Material provided Start Marker
-- ==== Sys2Proof/Laws/State.lean ====
section
/-!
SUPPORT. One lemma for each field and each primitive update of the device: the fields that the update leaves alone, and the one it changes.
-/
namespace Sys2Proof.Machine

/-! ## `Device.put` -/

@[simp] theorem Device.put_ident (d : Device) (r : Reg) (i : Nat) (v : Val) : (d.put r i v).ident = d.ident := rfl
@[simp] theorem Device.put_staged (d : Device) (r : Reg) (i : Nat) (v : Val) : (d.put r i v).staged = d.staged := rfl
@[simp] theorem Device.put_pend (d : Device) (r : Reg) (i : Nat) (v : Val) : (d.put r i v).pend = d.pend := rfl
@[simp] theorem Device.put_released (d : Device) (r : Reg) (i : Nat) (v : Val) : (d.put r i v).released = d.released := rfl
@[simp] theorem Device.put_sess (d : Device) (r : Reg) (i : Nat) (v : Val) : (d.put r i v).sess = d.sess := rfl
@[simp] theorem Device.put_mailbox (d : Device) (r : Reg) (i : Nat) (v : Val) : (d.put r i v).mailbox = d.mailbox := rfl
@[simp] theorem Device.put_nvs (d : Device) (r : Reg) (i : Nat) (v : Val) : (d.put r i v).nvs = d.nvs := rfl
@[simp] theorem Device.put_lastAccess (d : Device) (r : Reg) (i : Nat) (v : Val) : (d.put r i v).lastAccess = d.lastAccess := rfl
@[simp] theorem Device.put_tick (d : Device) (r : Reg) (i : Nat) (v : Val) : (d.put r i v).tick = d.tick := rfl
@[simp] theorem Device.put_lanes (d : Device) (r : Reg) (i : Nat) (v : Val) : (d.put r i v).lanes = d.lanes := rfl
@[simp] theorem Device.put_links (d : Device) (r : Reg) (i : Nat) (v : Val) : (d.put r i v).links = d.links := rfl
@[simp] theorem Device.put_fronts (d : Device) (r : Reg) (i : Nat) (v : Val) : (d.put r i v).fronts = d.fronts := rfl
@[simp] theorem Device.put_sliceLast (d : Device) (r : Reg) (i : Nat) (v : Val) : (d.put r i v).sliceLast = d.sliceLast := rfl
@[simp] theorem Device.put_pos (d : Device) (r : Reg) (i : Nat) (v : Val) : (d.put r i v).pos = d.pos := rfl
@[simp] theorem Device.put_emus (d : Device) (r : Reg) (i : Nat) (v : Val) : (d.put r i v).emus = d.emus := rfl
@[simp] theorem Device.put_rs (d : Device) (r : Reg) (i : Nat) (v : Val) : (d.put r i v).rs = d.rs := rfl
@[simp] theorem Device.put_gridPend (d : Device) (r : Reg) (i : Nat) (v : Val) : (d.put r i v).gridPend = d.gridPend := rfl
@[simp] theorem Device.put_gridPast (d : Device) (r : Reg) (i : Nat) (v : Val) : (d.put r i v).gridPast = d.gridPast := rfl
@[simp] theorem Device.put_stitch (d : Device) (r : Reg) (i : Nat) (v : Val) : (d.put r i v).stitch = d.stitch := rfl
@[simp] theorem Device.put_rep (d : Device) (r : Reg) (i : Nat) (v : Val) : (d.put r i v).rep = d.rep := rfl
@[simp] theorem Device.put_heft (d : Device) (r : Reg) (i : Nat) (v : Val) : (d.put r i v).heft = d.heft := rfl
@[simp] theorem Device.put_seg (d : Device) (r : Reg) (i : Nat) (v : Val) : (d.put r i v).seg = d.seg := rfl
@[simp] theorem Device.put_rdl (d : Device) (r : Reg) (i : Nat) (v : Val) : (d.put r i v).rdl = d.rdl := rfl
@[simp] theorem Device.put_cal (d : Device) (r : Reg) (i : Nat) (v : Val) : (d.put r i v).cal = d.cal := rfl
@[simp] theorem Device.put_flow (d : Device) (r : Reg) (i : Nat) (v : Val) : (d.put r i v).flow = d.flow := rfl
@[simp] theorem Device.put_dram (d : Device) (r : Reg) (i : Nat) (v : Val) : (d.put r i v).dram = d.dram := rfl
@[simp] theorem Device.put_ctl (d : Device) (r : Reg) (i : Nat) (v : Val) : (d.put r i v).ctl = d.ctl := rfl
@[simp] theorem Device.put_jobs (d : Device) (r : Reg) (i : Nat) (v : Val) : (d.put r i v).jobs = d.jobs := rfl
@[simp] theorem Device.put_crcs (d : Device) (r : Reg) (i : Nat) (v : Val) : (d.put r i v).crcs = d.crcs := rfl
@[simp] theorem Device.put_rings (d : Device) (r : Reg) (i : Nat) (v : Val) : (d.put r i v).rings = d.rings := rfl
@[simp] theorem Device.put_neigh (d : Device) (r : Reg) (i : Nat) (v : Val) : (d.put r i v).neigh = d.neigh := rfl
@[simp] theorem Device.put_drovers (d : Device) (r : Reg) (i : Nat) (v : Val) : (d.put r i v).drovers = d.drovers := rfl
@[simp] theorem Device.put_pcie (d : Device) (r : Reg) (i : Nat) (v : Val) : (d.put r i v).pcie = d.pcie := rfl
@[simp] theorem Device.put_jrn (d : Device) (r : Reg) (i : Nat) (v : Val) : (d.put r i v).jrn = d.jrn := rfl
@[simp] theorem Device.put_fuses (d : Device) (r : Reg) (i : Nat) (v : Val) : (d.put r i v).fuses = d.fuses := rfl
@[simp] theorem Device.put_ctr (d : Device) (r : Reg) (i : Nat) (v : Val) : (d.put r i v).ctr = d.ctr := rfl
@[simp] theorem Device.put_keyOk (d : Device) (r : Reg) (i : Nat) (v : Val) : (d.put r i v).keyOk = d.keyOk := rfl
@[simp] theorem Device.put_staging (d : Device) (r : Reg) (i : Nat) (v : Val) : (d.put r i v).staging = d.staging := rfl
@[simp] theorem Device.put_fwMeas (d : Device) (r : Reg) (i : Nat) (v : Val) : (d.put r i v).fwMeas = d.fwMeas := rfl
@[simp] theorem Device.put_clk (d : Device) (r : Reg) (i : Nat) (v : Val) : (d.put r i v).clk = d.clk := rfl
@[simp] theorem Device.put_ptp (d : Device) (r : Reg) (i : Nat) (v : Val) : (d.put r i v).ptp = d.ptp := rfl
@[simp] theorem Device.put_servo (d : Device) (r : Reg) (i : Nat) (v : Val) : (d.put r i v).servo = d.servo := rfl
@[simp] theorem Device.put_tt (d : Device) (r : Reg) (i : Nat) (v : Val) : (d.put r i v).tt = d.tt := rfl
@[simp] theorem Device.put_tcFifo (d : Device) (r : Reg) (i : Nat) (v : Val) : (d.put r i v).tcFifo = d.tcFifo := rfl
@[simp] theorem Device.put_evt (d : Device) (r : Reg) (i : Nat) (v : Val) : (d.put r i v).evt = d.evt := rfl
@[simp] theorem Device.put_fold (d : Device) (r : Reg) (i : Nat) (v : Val) : (d.put r i v).fold = d.fold := rfl
@[simp] theorem Device.put_closing (d : Device) (r : Reg) (i : Nat) (v : Val) : (d.put r i v).closing = d.closing := rfl
@[simp] theorem Device.put_resetDue (d : Device) (r : Reg) (i : Nat) (v : Val) : (d.put r i v).resetDue = d.resetDue := rfl
@[simp] theorem Device.put_bring (d : Device) (r : Reg) (i : Nat) (v : Val) : (d.put r i v).bring = d.bring := rfl
@[simp] theorem Device.put_refs (d : Device) (r : Reg) (i : Nat) (v : Val) : (d.put r i v).refs = d.refs := rfl
@[simp] theorem Device.put_dvfs (d : Device) (r : Reg) (i : Nat) (v : Val) : (d.put r i v).dvfs = d.dvfs := rfl
@[simp] theorem Device.put_voltMv (d : Device) (r : Reg) (i : Nat) (v : Val) : (d.put r i v).voltMv = d.voltMv := rfl
@[simp] theorem Device.put_vrExp (d : Device) (r : Reg) (i : Nat) (v : Val) : (d.put r i v).vrExp = d.vrExp := rfl
@[simp] theorem Device.put_switches (d : Device) (r : Reg) (i : Nat) (v : Val) : (d.put r i v).switches = d.switches := rfl
@[simp] theorem Device.put_forced (d : Device) (r : Reg) (i : Nat) (v : Val) : (d.put r i v).forced = d.forced := rfl
@[simp] theorem Device.put_rails (d : Device) (r : Reg) (i : Nat) (v : Val) : (d.put r i v).rails = d.rails := rfl
@[simp] theorem Device.put_raisedNow (d : Device) (r : Reg) (i : Nat) (v : Val) : (d.put r i v).raisedNow = d.raisedNow := rfl
@[simp] theorem Device.put_wakeNow (d : Device) (r : Reg) (i : Nat) (v : Val) : (d.put r i v).wakeNow = d.wakeNow := rfl
@[simp] theorem Device.put_wdog (d : Device) (r : Reg) (i : Nat) (v : Val) : (d.put r i v).wdog = d.wdog := rfl
@[simp] theorem Device.put_clkOut (d : Device) (r : Reg) (i : Nat) (v : Val) : (d.put r i v).clkOut = d.clkOut := rfl
@[simp] theorem Device.put_thermalHeld (d : Device) (r : Reg) (i : Nat) (v : Val) : (d.put r i v).thermalHeld = d.thermalHeld := rfl
@[simp] theorem Device.put_leftState (d : Device) (r : Reg) (i : Nat) (v : Val) : (d.put r i v).leftState = d.leftState := rfl
@[simp] theorem Device.put_wakeAt (d : Device) (r : Reg) (i : Nat) (v : Val) : (d.put r i v).wakeAt = d.wakeAt := rfl
@[simp] theorem Device.put_twi (d : Device) (r : Reg) (i : Nat) (v : Val) : (d.put r i v).twi = d.twi := rfl
@[simp] theorem Device.put_freeCtr (d : Device) (r : Reg) (i : Nat) (v : Val) : (d.put r i v).freeCtr = d.freeCtr := rfl
@[simp] theorem Device.put_outs (d : Device) (r : Reg) (i : Nat) (v : Val) : (d.put r i v).outs = d.outs := rfl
Material provided End Marker
● **Assigned task**: Beginning with the line in which "d.wakeAt := rfl" appears, set down each line through the last one in the listing, unchanged and with no extras.

● **Response to this task**:
@[simp] theorem Device.put_wakeAt (d : Device) (r : Reg) (i : Nat) (v : Val) : (d.put r i v).wakeAt = d.wakeAt := rfl
@[simp] theorem Device.put_twi (d : Device) (r : Reg) (i : Nat) (v : Val) : (d.put r i v).twi = d.twi := rfl
@[simp] theorem Device.put_freeCtr (d : Device) (r : Reg) (i : Nat) (v : Val) : (d.put r i v).freeCtr = d.freeCtr := rfl
@[simp] theorem Device.put_outs (d : Device) (r : Reg) (i : Nat) (v : Val) : (d.put r i v).outs = d.outs := rfl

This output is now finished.